I first read this story a couple of years ago and I remember thinking to myself, this is Pentecost! Just as that first time, there was a small group – an unlikely mixed group -- of folks who had previously been voiceless as far as the establishment of their time was concerned, and they were suddenly speaking out in words all kinds of people could hear and understand. They started out as a few but grew and grew. They would tell the story as they knew it from their lived experience, and not as the power establishment wanted it told.
And as Dr. Barber put it, in his book, The Third Reconstruction, they were “black, white, and brown, women and men, rich and poor, gay and straight, documented and undocumented, employed and unemployed, doctors and patients, people of faith and people who struggle with faith.” And they all had been “hit” by a glorious Spirit which said to them “This is your heritage, this is your right, and now is your time --- stand up and speak your truth and it will be heard.”
This is, of course, only one small story taken from a much, much larger story, going on for years – probably, forever. From this small piece has grown, among others, The Poor People’s Campaign: A National Call for Moral Revival, an anti-poverty campaign led by Rev. Dr. Barber II and Rev. Dr. Liz Theoharis, a Presbyterian minister who was, I believe, also part of the original group at Moral Mondays.
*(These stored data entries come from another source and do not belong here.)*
-- ==== Sys2Proof/Machine/Twin.lean ====
section
/-! DEFINITION. Twin operation (R437 to R460): claim words, loss of the partner and of a path, admission, pushes, records, joining and yield. -/

namespace Sys2Proof.Machine

/-! Joining -/

/-- A sync begins: the unit is in Joining and sends SYNC step 1 (R457). -/
def State.beginJoin (s : State) : State :=
  let s1 := ((s.enterTwin 3).setReg .TWN_REJOIN 1).modTwin fun t => { t with
    join := some ⟨true, none, 0, 1⟩, stepRun := 0, bulk := [], compareFrom := none }
  s1.sendMirror 0x60 (leOctets 1 1 ++ leOctets 2 0)

/-- A sync without success: the third makes the unit an Observer (R457). -/
def State.failSync (s : State) : State :=
  let n := s.twin.failedSyncs + 1
  let s1 := s.modTwin fun t => { t with failedSyncs := n, join := none }
  if 3 ≤ n then (s1.modTwin fun t => { t with failedSyncs := 0 }).observe 2 else if s.mirrorUp then s1.beginJoin else s1

/-- E_s: the first epoch instantiated at least 250 ms from now, three periods before its presentation (R457; log entry 41), and its grid index. -/
def State.syncEpoch (s : State) : Nat × Nat :=
  let i := s.gridFirst (s.time96 + nsUnits 250000000 + 3 * s.period)
  ((s.scan.nextEpoch + (i - s.scan.nextIndex)) % 65536, i)

/-- The objects of a sync, and the numbering from E_s + 3, taken over (R457). -/
def State.joinTake (s : State) (es tp : Nat) : State :=
  let obj := fun n => ((s.twin.bulk.find? fun p => p.1 == n + 256).map (·.2)).getD []
  let s1 := ((s.takeImage (obj 1)).takeMaps (obj 2)).takeFinial (obj 3)
  let s2 := (List.range 8).foldl (fun s l => s.takeFrame l (obj (16 + l))) s1
  let s3 := (s2.takeItems (obj 32)).buildFilter.igmpReport
  let first := s3.gridFirst (nsUnits tp + 3 * s3.period - s3.period / 2)
  let index := max first s3.scan.nextIndex
  let s4 := s3.modScan fun n => { n with nextIndex := index, nextEpoch := (es + 3 + (index - first)) % 65536 }
  s4.modTwin fun t => { t with join := none, bulk := [] }

/-- SYNC (R457). -/
def State.syncMessage (s : State) (p : List Octet) : State :=
  let step := ofLe (p.take 1)
  let es := ofLe (slice p 1 2)
  if step = 1 then
    if s.reg .TWN_STATE ≠ 5 then s
    else
      let (e, i) := s.syncEpoch
      let s1 := s.modTwin fun t => { t with join := some ⟨false, some e, 0, 2⟩ }
      let s2 := (s1.sendMirror 0x60 (leOctets 1 2 ++ leOctets 2 e)).sendMirror 0x11 (leOctets 2 e ++ leOctets 8 (s.gridAt i / 2 ^ 32))
      (s2.sendBulk 1 s2.imageObject).sendBulk 2 s2.mapObject
  else
    match s.twin.join with
    | none => s
    | some j =>
      if j.joining = false then s
      else if step = 2 then s.modTwin fun t => { t with join := some { j with es := some es, step := 2 } }
      else if step = 3 then
        let have_ := fun n => s.twin.bulk.any fun p => p.1 == n + 256
        if j.es == some es && have_ 1 && have_ 2 && have_ 3 && have_ 32 then s.joinTake es j.tp else s.failSync
      else s

/-- ANCHOR: E_s and its T_p; comparison starts with E_s + 3 (R455, R457). -/
def State.anchorMessage (s : State) (p : List Octet) : State :=
  let es := ofLe (p.take 2)
  match s.twin.join with
  | some j =>
    if j.joining then
      (s.modTwin fun t => { t with
        join := some { j with es := some es, tp := ofLe (slice p 2 8) }, compareFrom := some ((es + 3) % 65536) }).post 0xD008 2 es
    else s
  | none => s

/-- BULK: data of an object in order, and its close with the check (R446). An object out of order or with a wrong check is lost. -/
def State.bulkMessage (s : State) (p : List Octet) : State :=
  let object := ofLe (p.take 1)
  let at_ := ofLe (slice p 1 4)
  let data := p.drop 5
  let now := ((s.twin.bulk.find? fun q => q.1 == object).map (·.2)).getD []
  let others := s.twin.bulk.filter fun q => q.1 != object && q.1 != object + 256
  if data = [] then
    if at_ = crcOf crc32c now then s.modTwin fun t => { t with bulk := (object + 256, now) :: others }
    else s.modTwin fun t => { t with bulk := others }
  else if at_ = now.length then s.modTwin fun t => { t with bulk := (object, now ++ data) :: others }
  else s.modTwin fun t => { t with bulk := others }

/-- TWN_REJOIN: 1 takes an Observer to Joining (R456, R461). -/
def State.rejoin (s : State) (value : Nat) : State :=
  if value ≠ 1 then s.reply 8
  else if s.reg .TWN_STATE = 6 ∧ s.mirrorUp then (s.modTwin fun t => { t with failedSyncs := 0 }).beginJoin.reply 0
  else (s.setReg .TWN_REJOIN 2).reply 0

/-- TWN_REJOIN written. -/
def execTwnRejoin (dt who value : Nat) (s : State) : Host.Outcome State Fault Refusal :=
  run s dt fun s => s.asWriter who .TWN_REJOIN fun s => s.rejoin value

/-! Forming a pair -/

/-- ADMIT (R444, R446). -/
def State.admitOctets (s : State) : List Octet :=
  leOctets 8 s.unit.eui64 ++ leOctets 1 (s.reg .DIC_ROLE) ++ leOctets 2 (s.reg .DIC_BEHAVIOUR_LEVEL) ++ leOctets 8 (s.reg .UPD_RUNNING_ID) ++
    leOctets 1 (s.reg .TWN_PREFER) ++ leOctets 1 (s.reg .TWN_STATE)

/-- Whether the scan-out or the Lantern can drive (R444). -/
def State.canDrive (s : State) : Bool := Nat.ble 2 (s.reg .LAN_STATE) || s.reg .SYS_LINK_CTRL != 0

/-- The unit's state after the pair is admitted: the partner's preference and state. A unit that cannot drive yet stays in Starting (R442,
R444). -/
def State.admitted (s : State) (prefer state : Nat) : State :=
  let formed := fun (u : State) => u.post 0xD001 3 (u.reg .TWN_STATE + u.twin.partnerEui % 2 ^ 39 * 8)
  if s.reg .TWN_STATE = 1 ∧ s.canDrive then
    let own := s.reg .TWN_PREFER
    if state = 5 ∨ state = 2 then formed s.beginJoin
    else if state = 1 then
      if prefer < own ∨ (own = prefer ∧ s.isHigher) then formed (s.enterTwin 5) else formed s.beginJoin
    else s
  else if s.reg .TWN_STATE = 2 then formed (s.enterTwin 5)
  else if s.reg .TWN_STATE = 1 then s.modTwin fun t => { t with admission := some (prefer, state) }
  else s

/-- A unit admitted before it could drive leaves Starting once it can: seen at the partner's next heartbeat (R444). -/
def State.admitLate (s : State) : State :=
  match s.twin.admission with
  | some (prefer, state) => if s.reg .TWN_STATE = 1 ∧ s.canDrive then (s.modTwin fun t => { t with admission := none }).admitted prefer state else s
  | none => s

/-- ADMIT received: the pair is refused for the first of role, level and image that differs (R444). -/
def State.admitMessage (s : State) (p : List Octet) : State :=
  let eui := ofLe (p.take 8)
  let reason := if ofLe (slice p 8 1) ≠ s.reg .DIC_ROLE then 1
    else if ofLe (slice p 9 2) ≠ s.reg .DIC_BEHAVIOUR_LEVEL then 2
    else if ofLe (slice p 11 8) ≠ s.reg .UPD_RUNNING_ID then 3 else 0
  let s1 := (s.setReg .TWN_PARTNER_EUI64 eui).modTwin fun t => { t with partnerEui := eui }
  if s.reg .TWN_STATE = 0 ∨ bitOf (s.reg .TWN_FLAGS) 2 then s1
  else if reason ≠ 0 then (((s1.setBit .TWN_FLAGS 2 true).modTwin fun t => { t with join := none }).enterTwin 2).post 0xD002 5 reason
  else s1.admitted (ofLe (slice p 19 1)) (ofLe (slice p 20 1))

/-- PAIR_WAIT_EXPIRY: no valid word within TWN_PAIR_WAIT_MS of the unit's first claim word (R444). -/
def execPairWaitExpiry (dt : Nat) (s : State) : Host.Outcome State Fault Refusal :=
  run s dt fun s =>
    match s.twin.wordsFrom with
    | some t =>
      if s.reg .TWN_STATE = 1 ∧ s.twin.wordAt.isNone ∧ t + usTicks (1000 * s.reg .TWN_PAIR_WAIT_MS) ≤ s.ticks ∧ s.canDrive then s.enterTwin 2
      else s
    | none => s

/-! Claims of the partner -/

/-- The condition of a yield, and since when it holds (R442). -/
def State.mayYield (s : State) : Bool :=
  s.reg .TWN_STATE == 5 && s.twin.partnerState == 4 && s.mirrorUp &&
    Nat.ble (s.twin.partnerD + s.reg .TWN_YIELD_MARGIN) (s.reg .TWN_DEDUCTION)

/-- The start of the run in which a unit may yield. -/
def State.watchYield (s : State) : State :=
  s.modTwin fun t => { t with yieldSince := if s.mayYield then some (t.yieldSince.getD s.ticks) else none }

/-- A claim of the partner taken (R441, R442). -/
def State.partnerClaim (s : State) (claim state : Nat) : State :=
  ((((s.setReg .TWN_PARTNER_CLAIM claim).setReg .TWN_PARTNER_EUI64 s.twin.partnerEui).modTwin fun t => { t with
    partnerState := state }).settleTwin).tiedUpdate

/-- CLAIM_WORD_RECEIVE: a word of TWIN_CLAIM_IN (R438). -/
def execClaimWordReceive (dt word : Nat) (s : State) : Host.Outcome State Fault Refusal :=
  run s dt fun s =>
    let seq := field word 15 8
    let check := crcOf crc8 (beOctets 3 (field word 31 8))
    let next : Bool := match s.twin.lastWseq with
      | some n => (n + 1) % 256 == seq
      | none => true
    if field word 31 28 == 13 && field word 7 0 == check && next then
      ((s.setBit .TWN_FLAGS 0 true).modTwin fun t => { t with lastWseq := some seq, wordAt := some s.ticks }).partnerClaim
        (field word 27 20) (field word 19 17)
    else s.count .TWNCNT_CLAIM_WORD_ERRORS

/-- Whether a time lies four word times back, or is none (R441). -/
def State.silent (s : State) (t : Option Nat) : Bool :=
  match t with
  | some x => Nat.ble (x + 8192) s.ticks
  | none => true

/-- PARTNER_LOST (R441, R459). -/
def execPartnerLost (dt : Nat) (s : State) : Host.Outcome State Fault Refusal :=
  run s dt fun s =>
    if (s.twin.wordAt.isSome ∨ s.twin.beatAt.isSome) ∧ s.silent s.twin.wordAt ∧ s.silent s.twin.beatAt then
      let s1 := ((s.setReg .TWN_PARTNER_CLAIM 0).setReg .TWN_PARTNER_EUI64 0).setReg .TWN_FLAGS (s.reg .TWN_FLAGS / 4 * 4)
      let s2 := s1.modTwin fun t => { t with lastWseq := none, wordAt := none, beatAt := none, partnerState := 0, yieldSince := none, admission := none }
      ((s2.post 0xD003 6 (s.twin.partnerState % 8)).settleTwin).tiedUpdate
    else s

/-- CLAIM_LINE_LOSS: claim words stop while heartbeats stay valid (R441, R460). -/
def execClaimLineLoss (dt : Nat) (s : State) : Host.Outcome State Fault Refusal :=
  run s dt fun s =>
    if s.twin.wordAt.isSome ∧ s.silent s.twin.wordAt ∧ s.silent s.twin.beatAt = false then
      ((s.setBit .TWN_FLAGS 0 false).modTwin fun t => { t with lastWseq := none, wordAt := none }).post 0xD00C 5 1
    else s

/-- YIELD: the condition has held for 100 ms (R442). -/
def execTwinYield (dt : Nat) (s : State) : Host.Outcome State Fault Refusal :=
  run s dt fun s =>
    match s.twin.yieldSince with
    | some t =>
      if s.mayYield ∧ t + usTicks 100000 ≤ s.ticks then
        ((s.enterTwin 4).count .TWNCNT_YIELDS).post 0xD005 4 (s.reg .TWN_DEDUCTION + s.twin.partnerD * 256)
      else s
    | none => s

/-! The mirror link -/

/-- MIRROR_LINK_UP (R437, R444, R451). -/
def execMirrorLinkUp (dt : Nat) (s : State) : Host.Outcome State Fault Refusal :=
  run s dt fun s =>
    if s.reg .TWN_STATE = 0 ∨ s.mirrorUp then s
    else
      let s1 := (s.setReg .TWN_MIR_STATE 2).modTwin fun t => { t with txSeq := 1, rxSeq := 1, sent := [], held := [], bulk := [] }
      let s2 := (s1.post 0xD00B 3 0).sendMirror 0x10 s1.admitOctets
      if s.reg .TWN_STATE = 3 then s2.beginJoin else s2

/-- The mirror link is down: cause 1 lock lost, 2 resends exhausted (R447, R451, R460). -/
def State.mirrorDown (s : State) (cause : Nat) : State :=
  let s1 := ((s.setReg .TWN_MIR_STATE 0).setBit .TWN_FLAGS 1 false).count .TWNCNT_MIR_DOWN
  let s2 := (if s.inPair then s1.setBit .TWN_FLAGS 3 true else s1).modTwin fun t => { t with
    sent := [], held := [], yieldSince := none, zonePushes := [], join := match t.join with
      | some j => if j.joining then some j else none
      | none => none }
  let s3 := s2.post 0xD00A 5 cause
  match s.twin.join with
  | some j => if j.joining then s3.failSync else s3
  | none => s3

/-- MIRROR_LINK_DOWN (R460). -/
def execMirrorLinkDown (dt : Nat) (s : State) : Host.Outcome State Fault Refusal :=
  run s dt fun s => if s.mirrorUp then s.mirrorDown 1 else s

/-- MIRROR_RESEND: messages without ACK for 20 us are resent; after 3 resends the link is taken down (R447). -/
def execMirrorResend (dt : Nat) (s : State) : Host.Outcome State Fault Refusal :=
  run s dt fun s =>
    let due := s.twin.sent.filter fun m => Nat.ble (m.sentAt + 15625) s.ticks
    if s.mirrorUp = false then s
    else if due.any fun m => Nat.ble 3 m.resends then s.mirrorDown 2
    else due.foldl (fun s m =>
      ((s.modTwin fun t => { t with
        sent := t.sent.map fun x => if x.mseq = m.mseq then { x with sentAt := s.ticks, resends := x.resends + 1 } else x }).count
          .TWNCNT_MIR_RESENDS).emit (.mirror m.kind m.mseq m.payload)) s

/-- An ACK (R447). -/
def State.ackMessage (s : State) (p : List Octet) : State :=
  s.modTwin fun t => { t with sent := t.sent.filter fun m => m.mseq != ofLe (p.take 4) }

/-- A heartbeat (R441, R446). The first since the link came up shows whether this Standby is behind the sequencer (R451). -/
def State.beatMessage (s : State) (m : MirMessage) : State :=
  let p := m.payload
  let dseq := ofLe (slice p 4 4)
  let first := !bitOf (s.reg .TWN_FLAGS) 1
  let s1 := ((s.setBit .TWN_FLAGS 1 true).modTwin fun t => { t with
    beatAt := some s.ticks, partnerD := ofLe (slice p 1 1), partnerEpoch := ofLe (slice p 2 2), partnerDseq := dseq }).partnerClaim
      m.claim (ofLe (p.take 1))
  let behind := (dseq + 2 ^ 32 - s1.reg .TWN_DSEQ) % 2 ^ 32
  (if first && s1.reg .TWN_STATE == 4 && s1.twin.partnerState == 5 && behind != 0 && Nat.blt behind (2 ^ 31) then s1.beginJoin
    else s1.admitLate).watchYield

/-! Records and pushes -/

/-- LINK_SIG of the partner (R454). -/
def State.linkSigMessage (s : State) (p : List Octet) : State :=
  s.recordLink (ofLe (p.take 2)) (ofLe (slice p 2 1)) fun r => { r with partner := some (ofLe (slice p 3 4)) }

/-- FRAME_SIG of the partner (R455). -/
def State.frameSigMessage (s : State) (p : List Octet) : State :=
  let e := ofLe (p.take 2)
  (s.recordFrame e fun r => { r with partner := some (ofLe (slice p 2 4), ofLe (slice p 6 8)) }).judgeFrame e

/-- A pushed item in use (R452): a zone pass; fault marks and states of a tied rail group; an HRFB code. -/
def State.usePush (s : State) (item key : Nat) (data : List Octet) : State :=
  if item = 1 then
    if s.reg .TWN_STATE = 5 ∨ 64 ≤ key then s
    else
      let push : ZonePush := ⟨key, ofLe (data.take 2), ofLe (slice data 2 2)⟩
      ((s.modTwin fun t => { t with zonePushes := push :: t.zonePushes.filter fun p => p.zone != key }).requestPass key).startPass key
  else if s.lantern.tiedOn ∨ s.flag (.LAN_RAIL_TIED key) = false ∨ 16 ≤ key then s
  else if item = 2 then
    (List.range 32).foldl (fun s i =>
      let c := 32 * key + i
      let s1 := s.modSink c fun k => { k with fault := ofLe (slice data i 1) }
      let g := s1.lampGroup c
      if g = 0 then s1 else s1.setReg (.GROUP_STATE (g - 1)) (ofLe (slice data (32 + i) 1))) s
  else if item = 3 then s.setReg (.LAN_RAIL_CODE key) (ofLe (data.take 1))
  else s

/-- STATE_PUSH: of two pushes of one item in one clock, that of the higher claim stands, and both units count the other (R453). -/
def State.pushMessage (s : State) (m : MirMessage) : State :=
  let item := ofLe (m.payload.take 1)
  let key := ofLe (slice m.payload 1 1)
  if s.twin.pushed.contains (item, key, m.sent) then
    let s1 := s.count .TWNCNT_PUSH_DISCARDED
    if s.isHigher then s1 else s1.usePush item key (m.payload.drop 2)
  else s.usePush item key (m.payload.drop 2)

end Sys2Proof.Machine
end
This is a current movement that speaks and acts for the poor, using the actual voices of the poor, speaking for themselves, their own truths.
This is Pentecost happening again. And it goes on and on. Now I wonder, how many times has this happened and I just didn’t notice? How many Pentecosts happen every day somewhere in our world?
Oh, and yes, if you insist on an “honest-to-God” miracle somewhere here, Dr. Barber has one for you. Even though 2013 was one of the wettest summers on record in NC, during those Moral Monday protests, thousands of people stood outside their statehouse every Monday evening spanning 13 weeks, and never got rained on.....The Holy Spirit is flexible that way.